Exponential, doubling each failure: 10s, 20s, 40s, 80s, 160s, 320s, capped at 5 minutes. Starts over after the container has been running for at least 10 minutes (the kubelet considers it 'recovered' at that point). The backoff is per-container, not per-pod, so multi-container pods can have one container looping while others are healthy.

How do I see logs from a container that's restarting? +

`kubectl logs <pod> --previous` is the key flag — it shows logs from the most recently terminated container instance. Without `--previous` you get the currently-running (likely just-started, no useful logs yet) instance. For multi-container pods, add `-c <container>`. For deeper investigation, ship logs to a centralized log store (Loki, Datadog) so the previous-instance log is available even after the pod is replaced.

My pod CrashLoopBackOffs but `kubectl logs --previous` is empty. +

The container died before logging anything — usually the entrypoint binary doesn't exist (typo in `command:`), the image's CMD points at a non-existent file, or the container can't even start (e.g., volume mount failure). Check `kubectl describe pod` Events for `Failed to start container` or `MountVolume failed`. Also try `kubectl debug` to launch an ephemeral container in the pod for inspection.

What does Exit Code 137 mean? +

137 = 128 + 9, where 9 is SIGKILL. The container was killed forcibly. Most common cause: OOMKilled (cgroup memory limit hit, kernel kills the process). Other causes: kubelet evicting the pod, manual `kubectl delete --grace-period=0`, or the node going down. `kubectl describe pod` distinguishes — `Reason: OOMKilled` vs `Reason: Killed`.

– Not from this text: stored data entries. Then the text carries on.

@[simp] theorem State.setFw_kept (s : State) (n : Nat) (v : FwSlot) :
    (State.setFw s n v).pending = s.pending ∧ (State.setFw s n v).power.domains &&& 4091#12 = s.power.domains &&& 4091#12 := by unfold State.setFw; simp

@[simp] theorem State.setRule_kept (s : State) (n : Nat) (v : Rule) :
    (State.setRule s n v).pending = s.pending ∧ (State.setRule s n v).power.domains &&& 4091#12 = s.power.domains &&& 4091#12 := by unfold State.setRule; simp

@[simp] theorem State.setSin_kept (s : State) (n : Nat) (v : SafeIn) :
    (State.setSin s n v).pending = s.pending ∧ (State.setSin s n v).power.domains &&& 4091#12 = s.power.domains &&& 4091#12 := by unfold State.setSin; simp

@[simp] theorem State.setSout_kept (s : State) (n : Nat) (v : SafeOut) :
    (State.setSout s n v).pending = s.pending ∧ (State.setSout s n v).power.domains &&& 4091#12 = s.power.domains &&& 4091#12 := by unfold State.setSout; simp

@[simp] theorem State.setSfn_kept (s : State) (n : Nat) (v : SafeFn) :
    (State.setSfn s n v).pending = s.pending ∧ (State.setSfn s n v).power.domains &&& 4091#12 = s.power.domains &&& 4091#12 := by unfold State.setSfn; simp

@[simp] theorem State.setAxis_kept (s : State) (n : Nat) (v : Axis) :
    (State.setAxis s n v).pending = s.pending ∧ (State.setAxis s n v).power.domains &&& 4091#12 = s.power.domains &&& 4091#12 := by unfold State.setAxis; simp

@[simp] theorem State.setSconn_kept (s : State) (n : Nat) (v : SafeConn) :
    (State.setSconn s n v).pending = s.pending ∧ (State.setSconn s n v).power.domains &&& 4091#12 = s.power.domains &&& 4091#12 := by unfold State.setSconn; simp

@[simp] theorem State.setAin_kept (s : State) (n : Nat) (v : Ain) :
    (State.setAin s n v).pending = s.pending ∧ (State.setAin s n v).power.domains &&& 4091#12 = s.power.domains &&& 4091#12 := by unfold State.setAin; simp

@[simp] theorem State.fresh_kept (s : State) :
    (State.fresh s).2.pending = s.pending ∧ (State.fresh s).2.power.domains &&& 4091#12 = s.power.domains &&& 4091#12 := by unfold State.fresh; simp

@[simp] theorem State.idle_kept (s : State) :
    (State.idle s).pending = s.pending ∧ (State.idle s).power.domains &&& 4091#12 = s.power.domains &&& 4091#12 := by unfold State.idle; simp

theorem State.pushEdit_kept (s t : State) (e : Edit) (h : s.pushEdit e = some t) : Kept s t := by
  unfold State.pushEdit at h; split at h <;> simp at h; subst h; simp

@[simp] theorem State.setInt_kept (s : State) (n : Nat) (m : BitVec 9) :
    (State.setInt s n m).pending = s.pending ∧ (State.setInt s n m).power.domains &&& 4091#12 = s.power.domains &&& 4091#12 := by unfold State.setInt; simp

@[simp] theorem State.jot_kept (s : State) (code : Nat) (obj : Word) (data : List Byte) :
    (State.jot s code obj data).pending = s.pending ∧ (State.jot s code obj data).power.domains &&& 4091#12 = s.power.domains &&& 4091#12 := by unfold State.jot; simp

@[simp] theorem State.jotRes_kept (s : State) (code : Nat) (obj : Word) (r : Res) :
    (State.jotRes s code obj r).pending = s.pending ∧ (State.jotRes s code obj r).power.domains &&& 4091#12 = s.power.domains &&& 4091#12 := by unfold State.jotRes; simp

@[simp] theorem State.jotCmd_kept (s : State) (status : Nat) (opcode : Nat) (obj : Word) :
    (State.jotCmd s status opcode obj).pending = s.pending ∧ (State.jotCmd s status opcode obj).power.domains &&& 4091#12 = s.power.domains &&& 4091#12 := by unfold State.jotCmd; simp

@[simp] theorem State.jotSealed_kept (s : State) (status : Nat) (opcode : Nat) (obj : Word) :
    (State.jotSealed s status opcode obj).pending = s.pending ∧ (State.jotSealed s status opcode obj).power.domains &&& 4091#12 = s.power.domains &&& 4091#12 := by
  unfold State.jotSealed; simp

@[simp] theorem State.note_kept (s : State) (kind : Nat) (obj : Word) (data : List Byte) :
    (State.note s kind obj data).pending = s.pending ∧ (State.note s kind obj data).power.domains &&& 4091#12 = s.power.domains &&& 4091#12 := by unfold State.note; simp

@[simp] theorem State.transmit_kept (s : State) (n : Nat) (f : List CqFrame) :
    (State.transmit s n f).pending = s.pending ∧ (State.transmit s n f).power.domains &&& 4091#12 = s.power.domains &&& 4091#12 := by
  unfold State.transmit; simp

@[simp] theorem State.putCqAt_kept (s : State) (n : Nat) (k : Nat) (tag : Word) (status : Nat) (opecho : Nat) (r : Res) (time : Nat) :
    (State.putCqAt s n k tag status opecho r time).pending = s.pending ∧ (State.putCqAt s n k tag status opecho r time).power.domains &&& 4091#12 = s.power.domains &&& 4091#12 := by
  unfold State.putCqAt; (repeat' split) <;> simp

@[simp] theorem State.putCq_kept (s : State) (n : Nat) (k : Nat) (tag : Word) (status : Nat) (opecho : Nat) (r : Res) :
    (State.putCq s n k tag status opecho r).pending = s.pending ∧ (State.putCq s n k tag status opecho r).power.domains &&& 4091#12 = s.power.domains &&& 4091#12 := by
 
  unfold State.putCq; simp

@[simp] theorem State.flushLost_kept (s : State) (n : Nat) :
    (State.flushLost s n).pending = s.pending ∧ (State.flushLost s n).power.domains &&& 4091#12 = s.power.domains &&& 4091#12 := by unfold State.flushLost; (repeat' split) <;> simp

@[simp] theorem State.event1_kept (s : State) (n : Nat) (group : Nat) (status : Nat) (r : Res) :
    (State.event1 s n group status r).pending = s.pending ∧ (State.event1 s n group status r).power.domains &&& 4091#12 = s.power.domains &&& 4091#12 := by unfold State.event1; (repeat' split) <;> simp

@[simp] theorem State.captureOn_kept (s : State) (trigger : Nat) (arg : Nat) :
    (State.captureOn s trigger arg).pending = s.pending ∧ (State.captureOn s trigger arg).power.domains &&& 4091#12 = s.power.domains &&& 4091#12 := by
 
  unfold State.captureOn; simp

@[simp] theorem State.event_kept (s : State) (group : Nat) (status : Nat) (r : Res) :
    (State.event s group status r).pending = s.pending ∧ (State.event s group status r).power.domains &&& 4091#12 = s.power.domains &&& 4091#12 := by unfold State.event; simp

@[simp] theorem State.eventTo_kept (s : State) (p : Nat → Bool) (group : Nat) (status : Nat) (r : Res) :
    (State.eventTo s p group status r).pending = s.pending ∧ (State.eventTo s p group status r).power.domains &&& 4091#12 = s.power.domains &&& 4091#12 := by unfold State.eventTo; simp

@[simp] theorem State.report_kept (s : State) (group : Nat) (status : Nat) (obj : Word) (r : Res) :
    (State.report s group status obj r).pending = s.pending ∧ (State.report s group status obj r).power.domains &&& 4091#12 = s.power.domains &&& 4091#12 := by unfold State.report; simp

@[simp] theorem State.unreserve_kept (s : State) (n : Nat) (k : Nat) :
    (State.unreserve s n k).pending = s.pending ∧ (State.unreserve s n k).power.domains &&& 4091#12 = s.power.domains &&& 4091#12 := by unfold State.unreserve; simp

@[simp] theorem State.answerAt_kept (s : State) (n : Nat) (k : Nat) (tag : Word) (opcode : Nat) (status : Nat) (r : Res) (time : Nat) :
    (State.answerAt s n k tag opcode status r time).pending = s.pending ∧ (State.answerAt s n k tag opcode status r time).power.domains &&& 4091#12 = s.power.domains &&& 4091#12 := by
  unfold State.answerAt; simp

@[simp] theorem State.answer_kept (s : State) (n : Nat) (k : Nat) (tag : Word) (opcode : Nat) (status : Nat) (r : Res) :
    (State.answer s n k tag opcode status r).pending = s.pending ∧ (State.answer s n k tag opcode status r).power.domains &&& 4091#12 = s.power.domains &&& 4091#12 := by unfold State.answer; simp

@[simp] theorem State.endLive_kept (s : State) (l : Live) (status : Nat) (r : Res) :
    (State.endLive s l status r).pending = s.pending ∧ (State.endLive s l status r).power.domains &&& 4091#12 = s.power.domains &&& 4091#12 := by unfold State.endLive; simp

@[simp] theorem State.endAborts_kept (s : State) (l : Live) (status : Nat) :
    (State.endAborts s l status).pending = s.pending ∧ (State.endAborts s l status).power.domains &&& 4091#12 = s.power.domains &&& 4091#12 := by unfold State.endAborts; simp

@[simp] theorem State.settle_kept (s : State) (fuel : Nat) :
    (s.settle fuel).pending = s.pending ∧ (s.settle fuel).power.domains &&& 4091#12 = s.power.domains &&& 4091#12 := by
 
  induction fuel generalizing s with
  | zero => simp [State.settle]
  | succ k ih => unfold State.settle; dsimp only; split <;> (try split) <;> (try split) <;> simp [ih]

@[simp] theorem State.settleAll_kept (s : State) :
    (State.settleAll s).pending = s.pending ∧ (State.settleAll s).power.domains &&& 4091#12 = s.power.domains &&& 4091#12 := by
  unfold State.settleAll; simp

@[simp] theorem State.endOne_kept (s : State) (l : Live) (status : Nat) (r : Res) :
    (State.endOne s l status r).pending = s.pending ∧ (State.endOne s l status r).power.domains &&& 4091#12 = s.power.domains &&& 4091#12 := by
  unfold State.endOne; simp

@[simp] theorem State.finish_kept (s : State) (l : Live) (status : Nat) (r : Res) :
    (State.finish s l status r).pending = s.pending ∧ (State.finish s l status r).power.domains &&& 4091#12 = s.power.domains &&& 4091#12 := by unfold State.finish; simp

@[simp] theorem State.commit_kept (s : State) (order : Nat) :
    (State.commit s order).pending = s.pending ∧ (State.commit s order).power.domains &&& 4091#12 = s.power.domains &&& 4091#12 := by unfold State.commit; simp

@[simp] theorem State.setKeep_kept (s : State) (order : Nat) (k : List Int) :
    (State.setKeep s order k).pending = s.pending ∧ (State.setKeep s order k).power.domains &&& 4091#12 = s.power.domains &&& 4091#12 := by unfold State.setKeep; simp

@[simp] theorem State.finishAll_kept (s : State) (opcode : Nat) (h : Word) (status : Nat) (r : Res) :
    (State.finishAll s opcode h status r).pending = s.pending ∧ (State.finishAll s opcode h status r).power.domains &&& 4091#12 = s.power.domains &&& 4091#12 := by unfold State.finishAll; simp

@[simp] theorem State.retire_kept (s : State) (h : Word) (status : Nat) :
    (State.retire s h status).pending = s.pending ∧ (State.retire s h status).power.domains &&& 4091#12 = s.power.domains &&& 4091#12 := by unfold State.retire; simp

@[simp] theorem State.countFault_kept (s : State) (h : Word) (w : Nat) :
    (State.countFault s h w).2.pending = s.pending ∧ (State.countFault s h w).2.power.domains &&& 4091#12 = s.power.domains &&& 4091#12 := by unfold State.countFault; simp

@[simp] theorem State.clearFaults_kept (s : State) (h : Word) :
    (State.clearFaults s h).pending = s.pending ∧ (State.clearFaults s h).power.domains &&& 4091#12 = s.power.domains &&& 4091#12 := by unfold State.clearFaults; simp

@[simp] theorem State.takeContext_kept (s : State) (h : Word) (status : Nat) (attempt : Nat) (due : Option Nat) :
    (State.takeContext s h status attempt due).pending = s.pending ∧ (State.takeContext s h status attempt due).power.domains &&& 4091#12 = s.power.domains &&& 4091#12 := by unfold State.takeContext; (repeat' split) <;> simp

@[simp] theorem State.freeContext_kept (s : State) (h : Word) :
    (State.freeContext s h).pending = s.pending ∧ (State.freeContext s h).power.domains &&& 4091#12 = s.power.domains &&& 4091#12 := by unfold State.freeContext; simp

@[simp] theorem State.attemptContext_kept (s : State) (h : Word) :
    (State.attemptContext s h).pending = s.pending ∧ (State.attemptContext s h).power.domains &&& 4091#12 = s.power.domains &&& 4091#12 := by unfold State.attemptContext; simp

@[simp] theorem State.secondFault_kept (s : State) (h : Word) (first : Nat) (second : Nat) :
    (State.secondFault s h first second).pending = s.pending ∧ (State.secondFault s h first second).power.domains &&& 4091#12 = s.power.domains &&& 4091#12 := by unfold State.secondFault; simp

@[simp] theorem State.checkFault_kept (s : State) (code : Nat) (ident : Nat) :
    (State.checkFault s code ident).pending = s.pending ∧ (State.checkFault s code ident).power.domains &&& 4091#12 = s.power.domains &&& 4091#12 := by unfold State.checkFault; simp

@[simp] theorem State.post_kept (s : State) (q : Nat) (body : List Int) :
    (State.post s q body).pending = s.pending ∧ (State.post s q body).power.domains &&& 4091#12 = s.power.domains &&& 4091#12 := by unfold State.post; simp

Should I disable the liveness probe to stop CrashLoopBackOff? +

Almost never. If liveness is failing, it's signal — your app isn't healthy. Disabling the probe just hides the issue and lets unhealthy pods receive traffic. The right fix is to make the probe accurately reflect liveness (shallow, doesn't depend on downstreams) and to fix whatever is making the app appear unhealthy.

How is CrashLoopBackOff different from ImagePullBackOff? +

CrashLoopBackOff: the image pulled, the container started, then exited. Your code (or memory limit, or probe) is the issue. ImagePullBackOff: the kubelet couldn't even pull the image. The fix surfaces are completely different — CrashLoopBackOff lives in your app/config, ImagePullBackOff lives in your registry/auth/network.

Will adding restartPolicy: Never fix CrashLoopBackOff? +

It changes the symptom but not the cause. With `restartPolicy: Never`, the pod transitions to `Failed` instead of `CrashLoopBackOff` — but the root cause (your app crashing on boot) is unchanged. For a Deployment, `restartPolicy: Always` is required anyway. Use `Never` only for one-off Job pods where you want to inspect a failed run.

My pod CrashLoops on cold cluster start but works after a few minutes. Why? +

Boot-time dependency race — your app connects to a database/sidecar/etc. that isn't ready yet on cold start. Fix in the app: add retry-with-backoff for boot-time dependencies. Fix in K8s: add an `initContainer` that waits for the dependency (a `wait-for` script), or set `startupProbe` to give the app several minutes before liveness fires.

When to escalate to Kubernetes support

Escalate to platform/SRE only after `kubectl logs --previous` and `kubectl describe pod` confirm the issue is not in your application or config — for example: (a) every container OOMKilled at exactly the same memory regardless of workload (cgroup misconfiguration), (b) liveness probes timing out because the kubelet itself is overloaded (node-level issue), or (c) the same deployment runs fine on some clusters and CrashLoopBackOffs on others (cluster-version or CRI mismatch). For 99% of CrashLoopBackOff cases, the fix lives in your application code or your YAML.